Overall, 43 species (74%) had negative distribution trends and 15 species (26%) positive trends. Far more species have decreased in distribution than have increased. The same pattern is found just for those species with statistically significant distribution trends: 30 species (52% of the total) had significant decreases in distribution, eight species (14%) significant increases and 20 species (34%) showed changes in distribution that were not statistically significant. Nearly four times as many species have decreased significantly in distribution as have increased. The occupancy modelling approach used differs from that in the 2015 assessment, so a direct comparison is less valid than for the abundance trends. However, fewer species show significant distribution trends (both decreases and increases) now compared to the 2015 report.
Combined Assessment (Abundance and Distribution)
Considering just the statistically significant trends, 36 species (61%) had decreased significantly in one or both trends and 19 species (32%) had increased significantly in one or both. Almost twice as many species had a significant negative trend in at least one measure than had a significant positive trend in one or both.
Although it remains widely distributed, mainly around the UK coastline, there is increasing concern about Grayling, which has suffered a severe long-term decline. Since 1976, the abundance of this species has decreased by 72% and its distribution by 92% at the UK level, and with major declines in both measures in England, Scotland and Wales. The data from Northern Ireland was insufficient to produce trends. These ongoing, rapid declines recently led to Grayling being upgraded from Vulnerable to Endangered on the GB Red List. Dependent on fine leaved grasses growing in sparse vegetation with much open ground or rock, the butterfly faces threats from habitat degradation due to ecological succession and nitrogen deposition, and from consequent small population size and increasing isolation.
The trends for Large Heath, another Priority Species, provide a positive picture, with a very large (407%) increase in abundance at monitored sites and little change in distribution (-2%) since the 1990s. Although present in all four UK countries, the remote location of most colonies means that few are monitored, and data are only sufficient to produce a UK-level abundance trend. Many of the monitored sites are managed for biodiversity and Large Heath populations have benefitted, for example from peatland restoration on lowland bogs in Scotland. However, there are concerns elsewhere in its range. For example, at some sites on the North York Moors and in Northumberland, there has been a substantial reduction in the amount of cottongrasses, the Large Heath’s larval foodplants, perhaps due to climate change. In many other areas, particularly in the uplands, data on how the butterfly and its habitats are faring are lacking.

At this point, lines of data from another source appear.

/-! ### Scalar instructions -/

/-- R87: the scalar results of three operands, with an immediate (KImm as R45 gives it) and of the bit counts, each by
what it counts, and SEL: written with latency 1 (R83), and nothing else changed. -/
def Obligations.ScalarArithmetic : Prop :=
  (∀ (s : State) (h : Head) (d a b : BitVec 5), s.alone → s.ready h [rS d, rS a, rS b] →
      let x := s.me.s a
      let y := s.me.s b
      exec (.add h d a b) s = .next (s.wrote (.s d.toNat (x + y))) ∧
      exec (.sub h d a b) s = .next (s.wrote (.s d.toNat (x - y))) ∧
      exec (.and h d a b) s = .next (s.wrote (.s d.toNat (x &&& y))) ∧
      exec (.or h d a b) s = .next (s.wrote (.s d.toNat (x ||| y))) ∧
      exec (.xor h d a b) s = .next (s.wrote (.s d.toNat (x ^^^ y))) ∧
      exec (.andn h d a b) s = .next (s.wrote (.s d.toNat (x &&& ~~~y))) ∧
      exec (.shl h d a b) s = .next (s.wrote (.s d.toNat (x <<< (y.toNat % 64)))) ∧
      exec (.shr h d a b) s = .next (s.wrote (.s d.toNat (x >>> (y.toNat % 64)))) ∧
      exec (.sra h d a b) s = .next (s.wrote (.s d.toNat (x.sshiftRight (y.toNat % 64)))) ∧
      exec (.rotl h d a b) s =
        .next (s.wrote (.s d.toNat ((x <<< (y.toNat % 64)) ||| (x >>> (64 - y.toNat % 64))))) ∧
      exec (.min h d a b) s = .next (s.wrote (.s d.toNat (BitVec.ofInt 64 (min x.toInt y.toInt)))) ∧
      exec (.max h d a b) s = .next (s.wrote (.s d.toNat (BitVec.ofInt 64 (max x.toInt y.toInt)))) ∧
      exec (.minn h d a b) s = .next (s.wrote (.s d.toNat (BitVec.ofNat 64 (min x.toNat y.toNat)))) ∧
      exec (.maxn h d a b) s = .next (s.wrote (.s d.toNat (BitVec.ofNat 64 (max x.toNat y.toNat))))) ∧
  (∀ (s : State) (h : Head) (d a : BitVec 5) (i : BitVec 7) (ks : List (BitVec 28)), s.alone →
      s.ready h [rS d, rS a] →
      let x := s.me.s a
      exec (.addi h d a i ks) s = .next (s.wrote (.s d.toNat (x + kImm i.toNat 7 ks))) ∧
      exec (.andi h d a i ks) s = .next (s.wrote (.s d.toNat (x &&& kImm i.toNat 7 ks))) ∧
      exec (.ori h d a i ks) s = .next (s.wrote (.s d.toNat (x ||| kImm i.toNat 7 ks))) ∧
      exec (.xori h d a i ks) s = .next (s.wrote (.s d.toNat (x ^^^ kImm i.toNat 7 ks))) ∧
      exec (.shli h d a i) s = .next (s.wrote (.s d.toNat (x <<< i.toNat))) ∧
      exec (.shri h d a i) s = .next (s.wrote (.s d.toNat (x >>> i.toNat))) ∧
      exec (.srai h d a i) s = .next (s.wrote (.s d.toNat (x.sshiftRight i.toNat))) ∧
      (1 ≤ i.toNat → i.toNat ≤ 64 →
        exec (.sext h d a i) s = .next (s.wrote (.s d.toNat (BitVec.ofInt 64 (Int.bmod x.toNat (2 ^ i.toNat)))))) ∧
      exec (.zext h d a i) s = .next (s.wrote (.s d.toNat (BitVec.ofNat 64 (x.toNat % 2 ^ i.toNat))))) ∧
  (∀ (s : State) (h : Head) (d a : BitVec 5), s.alone →
      (s.ready h [rS d, rS a] →
        let x := s.me.s a
        (∃ n, exec (.clz h d a) s = .next (s.wrote (.s d.toNat (BitVec.ofNat 64 n))) ∧ n ≤ 64 ∧ x.toNat < 2 ^ (64 - n) ∧
          (n < 64 → 2 ^ (63 - n) ≤ x.toNat)) ∧
        (∃ n, exec (.ctz h d a) s = .next (s.wrote (.s d.toNat (BitVec.ofNat 64 n))) ∧ n ≤ 64 ∧
          (∀ i, i < n → x.getLsbD i = false) ∧ (n < 64 → x.getLsbD n = true)) ∧
        exec (.popc h d a) s =
          .next (s.wrote (.s d.toNat (BitVec.ofNat 64 ((List.range 64).filter fun i => x.getLsbD i).length)))) ∧
      ∀ (b : BitVec 5) (m : BitVec 2), s.ready h [rS d, rS a, rS b, .p (4 + m.toNat)] →
        exec (.sel h d a b m) s =
          .next (s.wrote (.s d.toNat (if s.me.r.readPred (4 + m.toNat) then s.me.s a else s.me.s b))))

/-- R90 and R93: bit fields and immediate moves. -/
def Obligations.ScalarFields : Prop :=
  ∀ (s : State) (h : Head) (d : BitVec 5), s.alone →
    (∀ (a b : BitVec 5), s.ready h [rS d, rS a, rS b] →
      let x := s.me.s a
      let pos := (s.me.s b).toNat % 64
      let len := min ((s.me.s b).toNat / 256 % 128) (64 - pos)
      let v : Word := BitVec.ofNat 64 (x.toNat / 2 ^ pos % 2 ^ len)
      let mask : Word := BitVec.ofNat 64 ((2 ^ len - 1) * 2 ^ pos)
      exec (.bfx h d a b 0) s = .next (s.wrote (.s d.toNat v)) ∧
      (len = 0 → exec (.bfx h d a b 1) s = .next (s.wrote (.s d.toNat 0))) ∧
      (0 < len → exec (.bfx h d a b 1) s = .next (s.wrote (.s d.toNat (BitVec.ofInt 64 (Int.bmod v.toNat (2 ^ len)))))) ∧
      exec (.bfi h d a b) s = .next (s.wrote (.s d.toNat ((s.me.s d &&& ~~~mask) ||| ((x <<< pos) &&& mask))))) ∧
    ∀ (i : BitVec 12) (ks : List (BitVec 28)), s.ready h [rS d] →
      exec (.movi h d i ks) s = .next (s.wrote (.s d.toNat (kImm i.toNat 12 ks))) ∧
      exec (.movhi h d i ks) s =
        .next (s.wrote (.s d.toNat
          (BitVec.ofNat 64 ((s.me.s d).toNat % 2 ^ 32 + (kImm i.toNat 12 ks).toNat % 2 ^ 32 * 2 ^ 32))))

/-- R91 and R92: compares and predicate operations write the physical predicate that the field names at issue (R84). -/
def Obligations.ScalarPredicates : Prop :=
  ∀ (s : State) (h : Head) (d a b : BitVec 5), s.alone →
    let p := s.me.r.physPred d.toNat
    let x := s.me.s a
    let y := s.me.s b
    let comb := fun (m : BitVec 2) (t : Bool) => if m = 0 then t else if m = 1 then t && s.me.pr d else t || s.me.pr d
    (s.ready h [s.me.rP d, rS a, rS b] → ∀ m : BitVec 2,
      exec (.cmpeq h d a b m) s = .next (s.wrote (.p p (comb m (x == y)))) ∧
      exec (.cmpne h d a b m) s = .next (s.wrote (.p p (comb m (x != y)))) ∧
      exec (.cmplt h d a b m) s = .next (s.wrote (.p p (comb m (decide (x.toInt < y.toInt))))) ∧
      exec (.cmpltn h d a b m) s = .next (s.wrote (.p p (comb m (decide (x.toNat < y.toNat))))) ∧
      exec (.cmpge h d a b m) s = .next (s.wrote (.p p (comb m (decide (y.toInt ≤ x.toInt))))) ∧
      exec (.cmpgen h d a b m) s = .next (s.wrote (.p p (comb m (decide (y.toNat ≤ x.toNat)))))) ∧
    (s.ready h [s.me.rP d, rS a] → ∀ (i : BitVec 7) (ks : List (BitVec 28)),
      exec (.cmpeqi h d a i ks) s = .next (s.wrote (.p p (x == kImm i.toNat 7 ks))) ∧
      exec (.cmplti h d a i ks) s = .next (s.wrote (.p p (decide (x.toInt < (kImm i.toNat 7 ks).toInt))))) ∧
    (s.ready h [s.me.rP d, s.me.rP a, s.me.rP b] →
      exec (.pand h d a b) s = .next (s.wrote (.p p (s.me.pr a && s.me.pr b))) ∧
      exec (.por h d a b) s = .next (s.wrote (.p p (s.me.pr a || s.me.pr b))) ∧
      exec (.pxor h d a b) s = .next (s.wrote (.p p (xor (s.me.pr a) (s.me.pr b)))) ∧
      exec (.pandn h d a b) s = .next (s.wrote (.p p (s.me.pr a && !s.me.pr b)))) ∧
    (s.ready h [s.me.rP d, s.me.rP a] → ∀ m : BitVec 2,
      exec (.pmov h d a m) s = .next (s.wrote (.p p (if m = 1 then !s.me.pr a else s.me.pr a))))

/-- R88: products, which land three bundles after issue (R83). -/
def Obligations.ScalarProducts : Prop :=
  ∀ (s : State) (h : Head) (d a b : BitVec 5), s.alone → s.ready h [rS d, rS a, rS b] →
    let x := s.me.s a
    let y := s.me.s b
    let wide := x.signExtend 128 * y.signExtend 128
    let wideN := x.zeroExtend 128 * y.zeroExtend 128
    exec (.mul h d a b) s = .next (s.launched [] [s.flight 3 false (.s d.toNat (wide.extractLsb' 0 64))]) ∧
    exec (.mulh h d a b) s = .next (s.launched [] [s.flight 3 false (.s d.toNat (wide.extractLsb' 64 64))]) ∧
    exec (.mulhn h d a b) s = .next (s.launched [] [s.flight 3 false (.s d.toNat (wideN.extractLsb' 64 64))]) ∧
    exec (.madd h d a b) s =
      .next (s.launched [] [s.flight 3 false (.s d.toNat (s.me.s d + wide.extractLsb' 0 64))]) ∧
    wide.extractLsb' 0 64 = x * y ∧ wideN.extractLsb' 0 64 = x * y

Marsh Fritillary is the focus of conservation efforts in all four UK countries. Its distribution has decreased by 43% since 1985.
The report then focussed on the individual countries in the UK.
England
In England Wood White has decreased by 82% in abundance (1979-2019) and by 77% in distribution (1992-2019), is classed as Endangered on the Red List and is a Priority Species for Butterfly Conservation. Most of the long-term abundance decline took place during the 1980s and recent signs are more positive, thanks to intensive conservation efforts in many parts of the Wood White’s range.
Northern Ireland
The multi-species indicators for Northern Ireland’s butterflies show decreases of 17% in abundance (2006- 2019) and 10% in distribution (1993-2019). However, only about half of the resident and regularly breeding butterfly species in Northern Ireland had sufficient data to calculate long-term trends up to 2019, so these indicators are not necessarily representative of all butterflies. In particular, habitat specialist species that are of conservation concern in Northern Ireland, such as Large Heath, Small Blue and Dingy Skipper do not, as yet, have sufficient monitoring coverage to produce trends. (The Small Blue and Dingy Skipper have highly restricted distribution in Northern Ireland, especially the Small Blue.)
The Wall butterfly has suffered a precipitous decline in Northern Ireland and appears to be on the verge of extinction. Formerly found in all six counties, a rapid decline since the 1990s reduced the species to the coastline of Co. Down, where there were only three records in the period 2015-2019. A single Wall was also seen in 2021, so the species is still clinging on. The cause is not known with any certainty, but the decline mirrors that experienced by Wall in England and Wales, where it is also among the most severely declining butterfly species, and in other parts of Europe.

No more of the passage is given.